Exploring Tasmania on the West Coast Wilderness Railway | TrainReview

I thought it may be of interest.

I hope everyone is safe and well!


----------



## 1976steve (Oct 12, 2020)

Ollie12 said:


> Hi All
> 
> Another trip report if anyone's interested - this one is a little random but a super interesting trip on Tasmania's West Coast Wilderness Railway between the tiny remote towns of Strahan and Queenstown. What makes this trip interesting is the historic 1896 built steam locomotives that pull the train up at one point a 1:15 (6.67%) grade - the steepest ascent in the Southern Hemisphere - on an ABT rack and pinion system.
> 
> ...


Nicely detailed trip report, Australia is on my bucket list of places to see, of course with multiple rail trips while there. Thank You


----------



## Ollie12 (Oct 12, 2020)

1976steve said:


> Nicely detailed trip report, Australia is on my bucket list of places to see, of course with multiple rail trips while there. Thank You


Thanks so much!
I really hope you make it down here. If you do and have any questions please message me - more than happy to help if I can!


----------



## WWW (Oct 14, 2020)

Comment on the railroad engineering feat in Western Australia -
The longest straight line that man has physically etched on the globe -
The 297 mile s-t-r-a-i-g-h-t stretch of tracks heading to Perth -
While not on the scale of the 7 wonders of the world still yet a remarkable feat !


----------



## caravanman (Oct 14, 2020)

An enjoyable read, yet another train trip to add to my wish list!


----------



## user 13230 (Oct 18, 2020)

Ollie12 said:


> Hi All
> 
> Another trip report if anyone's interested - this one is a little random but a super interesting trip on Tasmania's West Coast Wilderness Railway between the tiny remote towns of Strahan and Queenstown. What makes this trip interesting is the historic 1896 built steam locomotives that pull the train up at one point a 1:15 (6.67%) grade - the steepest ascent in the Southern Hemisphere - on an ABT rack and pinion system.
> 
> ...



Yes Ollie12, my wife and I enjoyed the experience and the TrainReview says it all,


----------



## Ollie12 (Oct 19, 2020)

WWW said:


> Comment on the railroad engineering feat in Western Australia -
> The longest straight line that man has physically etched on the globe -
> The 297 mile s-t-r-a-i-g-h-t stretch of tracks heading to Perth -
> While not on the scale of the 7 wonders of the world still yet a remarkable feat !

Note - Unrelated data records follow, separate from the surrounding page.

-- ==== Sys2Proof/Certificates/Slice0/Obligations.lean ====
section
/-! DEFINITION. The statements for the provers: what the numbered rules of spec/ say each command and the machine do, stated of
the model. A completion statement names the state a command answers; where it writes `{ t with x := s.x } = s`, every block but
`x` is unchanged. -/

open Sys2Proof Sys2Proof.Machine

/-! ### The queue of commands -/

/-- Entry 4 and 95_what_each_step_holds.md: a step takes the command at the front of the queue and runs it with the queue's rest;
on an empty queue the 1620 idles (DESIGN CHOICE, entry 4). -/
def Obligations.StepRunsTheFrontCommand : Prop :=
  (∀ (c : Instr) (rest : List Instr) (s : State),
    step { s with pending := c :: rest } = exec c { s with pending := rest }) ∧
  ∀ s : State, s.pending = [] → step s = .next s

/-- Every command answers a next state, and leaves the queue of the commands that wait as it was (the model's own, entries 4
and 28). -/
def Obligations.CommandsCompleteAndKeepTheQueue : Prop :=
  ∀ (c : Instr) (s : State), ∃ t, exec c s = .next t ∧ t.pending = s.pending

/-! ### The resets -/

/-- R23, R25, R30, R44, R47, R63, R66, R106, R124, R145, R148, R160, R169, R172, R188, R196: POWER_ON_RESET puts every block at its
power-on values. The skipped count's 0 is the model's choice (entry 6). -/
def Obligations.PowerOnResetValues : Prop :=
  ∀ s : State, ∃ t, exec .powerOnReset s = .next t ∧
    (∀ m : MoveSlot, t.store.moves[m] = none) ∧ t.store.free = 16384 ∧ t.store.staging = [] ∧
    (∀ a : Axis, t.axes.recs[a] =
        { configured := false, softMin := -2147483648, softMax := 2147483647, origin := 0, velLimit := 100000
          accLimit := 1000000, jogVel := 10000, jogAcc := 100000, window := 100 } ∧ t.axes.maps[a] = none) ∧
    t.clock.cfg = { sync := .free, frameRate := 24000, servoRate := 1000, trigWidth := 2, holdRamp := 500
                    resumeRamp := 500, faultRamp := 100 } ∧
    t.clock.state = .stopped ∧ t.clock.time = 0 ∧ t.clock.dir = .forward ∧ t.clock.travel = 0 ∧ t.clock.passFrame = 0 ∧
    t.clock.rem = 0 ∧ t.clock.speed = 0 ∧ t.clock.ramp = .none ∧ t.clock.lock = none ∧ t.clock.budget = 0 ∧
    t.clock.lostTimer = none ∧ t.clock.trigger = none ∧
    t.ctrl.runList = [] ∧ t.ctrl.state = .idle ∧ t.ctrl.stopForm = none ∧ t.ctrl.purpose = none ∧
    t.ctrl.armSetpoints = none ∧ t.ctrl.prerollTargets = none ∧ t.ctrl.inPos = 0 ∧ t.ctrl.pass = none ∧
    t.ctrl.entry = 0 ∧ t.ctrl.landing = false ∧ t.ctrl.ret = none ∧
    t.check.progress = none ∧ t.check.record = none ∧
    (∀ a : Axis, t.link.recs[a] =
        { drive := .off, enableCount := 0, enabling := none, measured := 0
          flags := { ready := false, fault := false, limitPos := false, limitNeg := false }
          stale := true, misses := 0, lastSent := 0 }) ∧
    t.link.queue = [] ∧
    (∀ i : CondId, t.mon.settings[i] = Monitor.default i ∧ (t.mon.insts[i]).active = false ∧
        (t.mon.insts[i]).latched = none ∧ (t.mon.insts[i]).trueRun = 0 ∧ (t.mon.insts[i]).falseRun = 0 ∧
        (t.mon.insts[i]).last = false ∧ (t.mon.insts[i]).cause = none ∧ (t.mon.insts[i]).value = none ∧
        (t.mon.insts[i]).stamp = none) ∧
    (∀ a : Axis, t.mon.detached[a] = [] ∧ t.mon.blank[a] = 0) ∧ t.mon.periodCount = 0 ∧
    (∀ i : PassSlot, t.log.slots[i] = none) ∧ t.log.age = [0, 1, 2, 3] ∧ t.log.reference = none ∧ t.log.counter = 0 ∧
    (∀ a : Axis, (t.gen.recs[a]).mode = .idle ∧ (t.gen.recs[a]).x = 0 ∧ (t.gen.recs[a]).v = 0 ∧
        (t.gen.recs[a]).target = none ∧ (t.gen.recs[a]).jogVel = none ∧ (t.gen.recs[a]).refresh = none ∧
        (t.gen.recs[a]).wheel = none ∧ (t.gen.recs[a]).captureStart = none) ∧ t.gen.captureBase = [] ∧
    (∀ w : Wheel, t.wheels.counters[w] = 0) ∧ t.wheels.bindings = [] ∧ t.wheels.stride = 1 ∧
    (∀ l : Line, t.lines.lines[l] =
        { mode := .input, latch := false, selected := decide (l = 1), pendingClear := none }) ∧
    t.lines.filterL1 = { active := false, count := 0 } ∧ t.lines.edgeArmed = false ∧ t.lines.cues = [] ∧
    t.console.inBuf = [] ∧ t.console.outQ = [] ∧ t.console.held = [] ∧ t.console.badFrames = 0 ∧
    t.console.discarded = 0 ∧ t.console.interval = 0 ∧ t.console.mask = 0 ∧ t.console.skipped = 0 ∧ t.console.rx = [] ∧
    t.console.sending = []

/-- R23, R54, R66, R90, R106, R124, R145, R154, R178, R188, R196: what RIG_RESET sets and what it keeps; a pass in progress is closed
STOPPED and reported; the messages that wait are kept in their order but for FRAME reports (a waiting STATE report may be updated);
its reply is the last message, and a body with fields is refused. That the miss count becomes 0 also in the record of an unconfigured
axis is the model's choice (entry 46). -/
def Obligations.RigResetResult : Prop :=
  ∀ (s : State) (tag : Byte),
    (∃ t, exec (.rigReset tag []) s = .next t ∧
      t.store.moves = s.store.moves ∧ t.store.staging = [] ∧ t.store.free = s.store.free + stagedKeys s.store ∧
      t.axes = s.axes ∧ t.wheels = s.wheels ∧
      t.clock = { Clock.reset with cfg := s.clock.cfg, period := s.clock.period } ∧
      t.ctrl.runList = s.ctrl.runList ∧ t.ctrl.state = .idle ∧ t.ctrl.stopForm = none ∧ t.ctrl.purpose = none ∧
      t.ctrl.armSetpoints = none ∧ t.ctrl.prerollTargets = none ∧ t.ctrl.inPos = 0 ∧ t.ctrl.pass = none ∧
      t.ctrl.entry = 0 ∧ t.ctrl.landing = false ∧ t.ctrl.ret = none ∧
      t.check = { progress := none, record := none } ∧
      (∀ a : Axis, t.link.recs[a] =
          { s.link.recs[a] with drive := .off, enableCount := 0, enabling := none, misses := 0 }) ∧
      t.link.queue = [] ∧
      (∀ i : CondId, t.mon.settings[i] = s.mon.settings[i] ∧
          t.mon.insts[i] =
            { s.mon.insts[i] with active := false, latched := none, trueRun := 0, falseRun := 0, last := false }) ∧
      (∀ a : Axis, t.mon.detached[a] = [] ∧ t.mon.blank[a] = 0) ∧ t.mon.periodCount = s.mon.periodCount ∧
      t.log.counter = s.log.counter ∧ t.log.reference = s.log.reference ∧ t.log.age = s.log.age ∧
      (∀ i : PassSlot, s.log.recording ≠ some i → t.log.slots[i] = s.log.slots[i]) ∧
      (s.ctrl.pass.isSome = true → t.log.recording = none) ∧
      (∀ (i : PassSlot) (p : PassRec), s.ctrl.pass.isSome = true → s.log.closing = none → s.log.recording = some i →
        s.log.slots[i] = some p →
        t.log.slots[i] = some (closedPass p .stopped) ∧ t.log.heldSlot = none ∧
          .pass (u8 (i.val + 1) ++ headerBytes (closedPass p .stopped).header p.records.length) ∈
            t.console.outQ ++ t.console.held) ∧
      (∀ a : Axis, (t.gen.recs[a]).mode = .idle ∧ (t.gen.recs[a]).v = 0 ∧ (t.gen.recs[a]).x = (s.gen.recs[a]).x) ∧
      (∀ l : Line, t.lines.lines[l] =
          { s.lines.lines[l] with
            latch := (s.lines.lines[l]).latch && (s.lines.lines[l]).pendingClear.isNone, pendingClear := none }) ∧
      { t.lines with lines := s.lines.lines } = s.lines ∧
      t.console.inBuf = s.console.inBuf ∧ t.console.badFrames = s.console.badFrames ∧
      t.console.discarded = s.console.discarded ∧ t.console.interval = s.console.interval ∧
      t.console.mask = s.console.mask ∧ t.console.skipped = 0 ∧
      (t.console.outQ ++ t.console.held).all (!isFrameReport ·) = true ∧
      (s.console.outQ ++ s.console.held).filter (fun m => !isFrameReport m && !isStateReport m) <+:
        (t.console.outQ ++ t.console.held).filter (fun m => !isFrameReport m && !isStateReport m) ∧
      (t.console.outQ ++ t.console.held).getLast? = some (.reply 0xDF tag [0])) ∧
    ∀ (b : Byte) (bs : List Byte), exec (.rigReset tag (b :: bs)) s = .next (s.reply 0x5F tag .badForm [])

It's a great place to catch up on some sleep! I've done that trip a lot on the Indian Pacific (I'll find and post my most recent article on it) - they're not joking when they say its straight! One of the strangest things I've done is change trains out in the middle of the Nullarbor!


----------



## Bob Dylan (Oct 19, 2020)

Ollie12 said:


> It's a great place to catch up on some sleep! I've done that trip a lot on the Indian Pacific (I'll find and post my most recent article on it) - they're not joking when they say its straight! One of the strangest things I've done is change trains out in the middle of the Nullarbor!
> 
> View attachment 19339
> View attachment 19340


Looks like the Sunset Ltd. Route in West Texas!


----------



## Ollie12 (Oct 19, 2020)

On my list! I only made it from LA to Tucson on the Sunset Ltd unfortunately!


----------



## WWW (Oct 22, 2020)

Ollie12 said:


> It's a great place to catch up on some sleep! I've done that trip a lot on the Indian Pacific (I'll find and post my most recent article on it) - they're not joking when they say its straight! One of the strangest things I've done is change trains out in the middle of the Nullarbor!
> 
> View attachment 19339
> View attachment 19340




That change of trains - must simply be a crew (Engineer Conductor & other car attendants) change.
This so the Railroad company not having to pay overnight lodgings for that crew - All in a days work.
4 hours out - 4 hours back each crew returning back to its home domicile station.
Yet the guest customers suffer no inconvenience of the train change.

Similar situation on the Alaska railroad Denali Star (Anchorage to Fairbanks) with a crew change halfway in route
although the timing is 6 hours out and 6 back. Economics in favor of the RR company crew expenses.


----------